School of Chemical and Biomedical Engineering, Nanyang Technological University, 62 Nanyang Drive, Singapore 637459, Singapore.
Biotechnol Adv. 2013 Nov;31(6):903-14. doi: 10.1016/j.biotechadv.2013.02.001. Epub 2013 Feb 10.
Efficient production of biochemicals using engineered microbes as whole-cell biocatalysts requires robust cell viability. Robust viability leads to high productivity and improved bioprocesses by allowing repeated cell recycling. However, cell viability is negatively affected by a plethora of stresses, namely chemical toxicity and metabolic imbalances, primarily resulting from bio-synthesis pathways. Chemical toxicity is caused by substrates, intermediates, products, and/or by-products, and these compounds often interfere with important metabolic processes and damage cellular infrastructures such as cell membrane, leading to poor cell viability. Further, stresses on engineered cells are accentuated by metabolic imbalances, which are generated by heavy metabolic resource consumption due to enzyme overexpression, redistribution of metabolic fluxes, and impaired intracellular redox state by co-factor imbalance. To address these challenges, herein, we discuss a range of key microbial engineering strategies, substantiated by recent advances, to improve cell viability for commercially sustainable production of biochemicals from renewable resources.

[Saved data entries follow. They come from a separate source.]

-- ==== Sys2Proof/Tests/Slice0.lean ====
section
/-! SUPPORT. Sys2Proof/Tests/Slice0.lean: tests of the model against the spec's own words and examples, and witnesses: for
each statement of Certificates/Slice0/Obligations.lean with hypotheses, states and operands that meet them. -/

namespace Sys2Proof.Tests

open Sys2Proof Sys2Proof.Machine

set_option exponentiation.threshold 1024
set_option maxRecDepth 20000
set_option Elab.async false

/-! ### Small states -/

/-- A record: VAR, TY, AR, TG, PL, D0, D1, LIT. -/
def rec (var ty ar tg : Nat) (pl : Bool) (d0 d1 lit : Nat) : NodeRec :=
  ⟨BitVec.ofNat 4 var, BitVec.ofNat 4 ty, BitVec.ofNat 3 ar, BitVec.ofNat 2 tg, pl, BitVec.ofNat 21 d0, BitVec.ofNat 21 d1,
    BitVec.ofNat 32 lit⟩

/-- A record with no destination: VAR, TY, AR, LIT. -/
def rq (var ty ar lit : Nat) : NodeRec := rec var ty ar 0 false 0x1FFFFF 0x1FFFFF lit

/-- The latch of node 1 of element 0 of course 0, in frame 5 of context 1, with operands A, B and C. -/
def lat (a b c : Nat) : Firing :=
  { Firing.none with node := 1, cx := 1, ft := 5, it := 3, a := some (plain a), b := some (plain b), c := some (plain c) }

/-- A frame of context 1 with an empty live cast. -/
def fr : Frame :=
  { (default : Frame) with cx := 1, it := 3, link := { Link.root with lc := true }, cast := some (Cast.start 0 0) }

/-- A context of depth 1. -/
def cx1 : Ctx := { Ctx.fresh with depth := 1, runnable := true }

/-- After reset, with context 1, its frame 5 in bay 0 of course 0, and a latch. -/
def st (g : Firing) : State :=
  { ({ State.reset with ctxs := [(0, { Ctx.fresh with runnable := true }), (1, cx1)] } : State).setFrame 0 0 5 fr with firing := g }

/-! ### Well-formedness: an ill-formed record for each check (R132), and its code -/

theorem test_wf_accepts : (Instr.add (rq 0 7 1 0)).wellFormed = true := by decide
theorem test_wf_unassigned_op : recordFault 0x0D (rq 0 7 1 0) = some 1 := by decide
theorem test_wf_var_mask : recordFault 0x46 (rq 6 7 1 0) = some 2 := by decide
theorem test_wf_var_rule : recordFault 0x64 (rec 6 7 0 0 true 0x1FFFFF 0x1FFFFF 0) = some 2 := by decide
theorem test_wf_ar_mask : recordFault 0x30 (rq 0 7 0 0) = some 3 := by decide
theorem test_wf_ar_rule : recordFault 0xA7 (rq 1 15 1 0x140) = some 3 := by decide
theorem test_wf_ty_mask : recordFault 0x30 (rq 0 8 1 0) = some 4 := by decide
theorem test_wf_ty_rule : recordFault 0xA5 (rq 6 7 3 0) = some 4 := by decide
theorem test_wf_scope : recordFault 0xAA (rq 0 7 1 0) = some 5 := by decide
theorem test_wf_order_mask : recordFault 0x91 (rq 0 7 1 0x40) = some 6 := by decide
theorem test_wf_order_rule : recordFault 0xA6 (rq 1 15 0 0x40) = some 6 := by decide
theorem test_wf_tg_mask : recordFault 0x30 (rec 0 7 1 2 false 0x1FFFFF 0x1FFFFF 0) = some 7 := by decide
theorem test_wf_destination : recordFault 0x30 (rec 0 7 1 0 false 0x101800 0x1FFFFF 0) = some 7 := by decide
theorem test_wf_return_names_none : recordFault 0x30 (rec 0 7 1 3 false 0x100 0x1FFFFF 0) = some 7 := by decide
theorem test_wf_plane : recordFault 0x30 (rec 0 7 1 0 true 0x1FFFFF 0x1FFFFF 0) = some 8 := by decide
theorem test_wf_literal_value : recordFault 0x08 (rq 0 9 2 0x10000) = some 10 := by decide
theorem test_wf_literal_absent : recordFault 0x30 (rq 0 7 1 1) = some 10 := by decide
theorem test_wf_literal_mask : recordFault 0xB5 (rq 0 15 0 4) = some 10 := by decide
theorem test_wf_literal_own : recordFault 0x23 (rq 0 7 0 24) = some 10 := by decide
theorem test_wf_literal_offset : recordFault 0xA6 (rq 0 15 0 1) = some 6 := by decide
theorem test_wf_fence_offset : recordFault 0xA6 (rq 0 15 0 0x41) = some 10 := by decide
theorem test_wf_variant : (Instr.barArrive (rq 1 15 0 0x140)).wellFormed = false := by decide

theorem test_decode_plumbing :
    [0x010D0C2463A1010E00000000#104,
     0x020D07FFFFFFFFFF00000000#104,
     0x030D082463A1010E0000000A#104,
     0x040DA82463A1010E00000007#104,
     0x050D2C2463A1010E00000000#104,
     0x060D8C2463A1010E8000000B#104,
     0x070D6C2463A1010E00000000#104,
     0x080D8C2463A1010E8000000B#104,
     0x090D342463A1010E00000005#104,
     0x0A0D342463A1010E00001405#104,
     0x0B0D0C2463A1010E00000000#104,
     0x0C0D482463A1010E8000000B#104].map (fun w => (decodeStep w).toOption) =
    [.pass (rec 0 13 0 1 true 0x1231D 0x1010E 0x0),
     .sink (rec 0 13 0 0 true 0x1FFFFF 0x1FFFFF 0x0),
     .lit (rec 0 13 0 1 false 0x1231D 0x1010E 0xA),
     .src (rec 0 13 5 1 false 0x1231D 0x1010E 0x7),
     .steer (rec 0 13 1 1 true 0x1231D 0x1010E 0x0),
     .sel (rec 0 13 4 1 true 0x1231D 0x1010E 0x8000000B),
     .merge (rec 0 13 3 1 true 0x1231D 0x1010E 0x0),
     .join (rec 0 13 4 1 true 0x1231D 0x1010E 0x8000000B),
     .vert (rec 0 13 1 2 true 0x1231D 0x1010E 0x5),
     .eave (rec 0 13 1 2 true 0x1231D 0x1010E 0x1405),
     .repl (rec 0 13 0 1 true 0x1231D 0x1010E 0x0),
     .extr (rec 0 13 2 1 false 0x1231D 0x1010E 0x8000000B)].map some := by
  decide

theorem test_decode_tags_and_room :
    [0x1007082463A1010E00000000#104,
     0x1107482463A1010E8000000B#104,
     0x120D302463A1010E00000201#104,
     0x130D1BFFFFFFFFFF00000000#104,
     0x140D03FFFFFFFFFF00000000#104,
     0x150D282463A1010E00000000#104,
     0x1607482463A1010E8000000B#104,
     0x2017082463A1010E00000101#104,
     0x2107082463A1010E00020001#104,
     0x2207082463A1010E00000000#104,
     0x2307082463A1010E00000003#104,
     0x2407082463A1010E00000000#104,
     0x2507082463A1010E00000000#104,
     0x2607082463A1010E00000000#104,
     0x2707082463A1010E00000000#104,
     0x2807082463A1010E00000011#104].map (fun w => (decodeStep w).toOption) =
    [.tagget (rec 0 7 0 1 false 0x1231D 0x1010E 0x0),
     .tagset (rec 0 7 2 1 false 0x1231D 0x1010E 0x8000000B),
     .call (rec 0 13 1 2 false 0x1231D 0x1010E 0x201),
     .ret (rec 0 13 0 3 false 0x1FFFFF 0x1FFFFF 0x0),
     .exit (rec 0 13 0 0 false 0x1FFFFF 0x1FFFFF 0x0),
     .iter (rec 0 13 1 1 false 0x1231D 0x1010E 0x0),
     .strand (rec 0 7 2 1 false 0x1231D 0x1010E 0x8000000B),
     .allocFrm (rec 1 7 0 1 false 0x1231D 0x1010E 0x101),
     .allocBuf (rec 0 7 0 1 false 0x1231D 0x1010E 0x20001),
     .allocRdg (rec 0 7 0 1 false 0x1231D 0x1010E 0x0),
     .allocCru (rec 0 7 0 1 false 0x1231D 0x1010E 0x3),
     .freeFrm (rec 0 7 0 1 false 0x1231D 0x1010E 0x0),
     .freeBuf (rec 0 7 0 1 false 0x1231D 0x1010E 0x0),
     .use (rec 0 7 0 1 false 0x1231D 0x1010E 0x0),
     .freeRdg (rec 0 7 0 1 false 0x1231D 0x1010E 0x0),
     .poolq (rec 0 7 0 1 false 0x1231D 0x1010E 0x11)].map some := by
  decide

theorem test_decode_integers :
    [0x3007482463A1010E8000000B#104,
     0x3107482463A1010E8000000B#104,
     0x3207482463A1010E8000000B#104,
     0x3307482463A1010E8000000B#104,
     0x3407482463A1010E8000000B#104,
     0x3507482463A1010E8000000B#104,
     0x3607882463A1010E8000000B#104,
     0x3707082463A1010E00000000#104,
     0x3807082463A1010E00000000#104,
     0x3907482463A1010E8000000B#104,
     0x3A07482463A1010E8000000B#104,
     0x3B07482463A1010E8000000B#104,
     0x3C07482463A1010E8000000B#104,
     0x3D07482463A1010E8000000B#104,
     0x3E07082463A1010E00000000#104,
     0x3F07482463A1010E8000000B#104,
     0x4007482463A1010E8000000B#104,
     0x4107482463A1010E8000000B#104,
     0x4207482463A1010E8000000B#104,
     0x4307482463A1010E8000000B#104,
     0x4407082463A1010E00000000#104,
     0x4507082463A1010E00000000#104,
     0x4657482463A1010E8000000B#104,
     0x4767482463A1010E8000000B#104,
     0x4807482463A1010E8000000B#104,
     0x4907882463A1010E8000000B#104,
     0x4A27082463A1010E00000000#104,
     0x4B07482463A1010E8000000B#104,
     0x4C07882463A1010E8000000B#104].map (fun w => (decodeStep w).toOption) =
    [.add (rec 0 7 2 1 false 0x1231D 0x1010E 0x8000000B),
     .sub (rec 0 7 2 1 false 0x1231D 0x1010E 0x8000000B),
     .mul (rec 0 7 2 1 false 0x1231D 0x1010E 0x8000000B),
     .mulh (rec 0 7 2 1 false 0x1231D 0x1010E 0x8000000B),
     .div (rec 0 7 2 1 false 0x1231D 0x1010E 0x8000000B),
     .rem (rec 0 7 2 1 false 0x1231D 0x1010E 0x8000000B),
     .mad (rec 0 7 4 1 false 0x1231D 0x1010E 0x8000000B),
     .neg (rec 0 7 0 1 false 0x1231D 0x1010E 0x0),
     .abs (rec 0 7 0 1 false 0x1231D 0x1010E 0x0),
     .min (rec 0 7 2 1 false 0x1231D 0x1010E 0x8000000B),
     .max (rec 0 7 2 1 false 0x1231D 0x1010E 0x8000000B),
     .and (rec 0 7 2 1 false 0x1231D 0x1010E 0x8000000B),
     .or (rec 0 7 2 1 false 0x1231D 0x1010E 0x8000000B),
     .xor (rec 0 7 2 1 false 0x1231D 0x1010E 0x8000000B),
     .not (rec 0 7 0 1 false 0x1231D 0x1010E 0x0),
     .andn (rec 0 7 2 1 false 0x1231D 0x1010E 0x8000000B),
     .shl (rec 0 7 2 1 false 0x1231D 0x1010E 0x8000000B),
     .shr (rec 0 7 2 1 false 0x1231D 0x1010E 0x8000000B),
     .sar (rec 0 7 2 1 false 0x1231D 0x1010E 0x8000000B),
     .rol (rec 0 7 2 1 false 0x1231D 0x1010E 0x8000000B),
     .clz (rec 0 7 0 1 false 0x1231D 0x1010E 0x0),
     .pop (rec 0 7 0 1 false 0x1231D 0x1010E 0x0),
     .cmp (rec 5 7 2 1 false 0x1231D 0x1010E 0x8000000B),
     .lea (rec 6 7 2 1 false 0x1231D 0x1010E 0x8000000B),
     .bfx (rec 0 7 2 1 false 0x1231D 0x1010E 0x8000000B),
     .bfi (rec 0 7 4 1 false 0x1231D 0x1010E 0x8000000B),
     .ext (rec 2 7 0 1 false 0x1231D 0x1010E 0x0),
     .satadd (rec 0 7 2 1 false 0x1231D 0x1010E 0x8000000B),
     .clamp (rec 0 7 4 1 false 0x1231D 0x1010E 0x8000000B)].map some := by
  decide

利用工程化微生物作为全细胞生物催化剂高效生产生物化学物质需要强大的细胞活力。通过允许细胞重复回收,强大的活力可提高生产力并改善生物工艺。然而,细胞活力受到多种压力的负面影响,主要是由于生物合成途径导致的化学毒性和代谢失衡。化学毒性是由底物、中间体、产物和/或副产物引起的,这些化合物经常干扰重要的代谢过程并破坏细胞膜等细胞基础设施,导致细胞活力差。此外,由于酶过表达、代谢通量再分配以及辅因子失衡导致的细胞内氧化还原状态受损,代谢失衡加剧了对工程细胞的压力。为了解决这些挑战,本文讨论了一系列关键的微生物工程策略,这些策略最近取得了进展,旨在提高细胞活力,从而从可再生资源中进行具有商业可持续性的生物化学物质生产。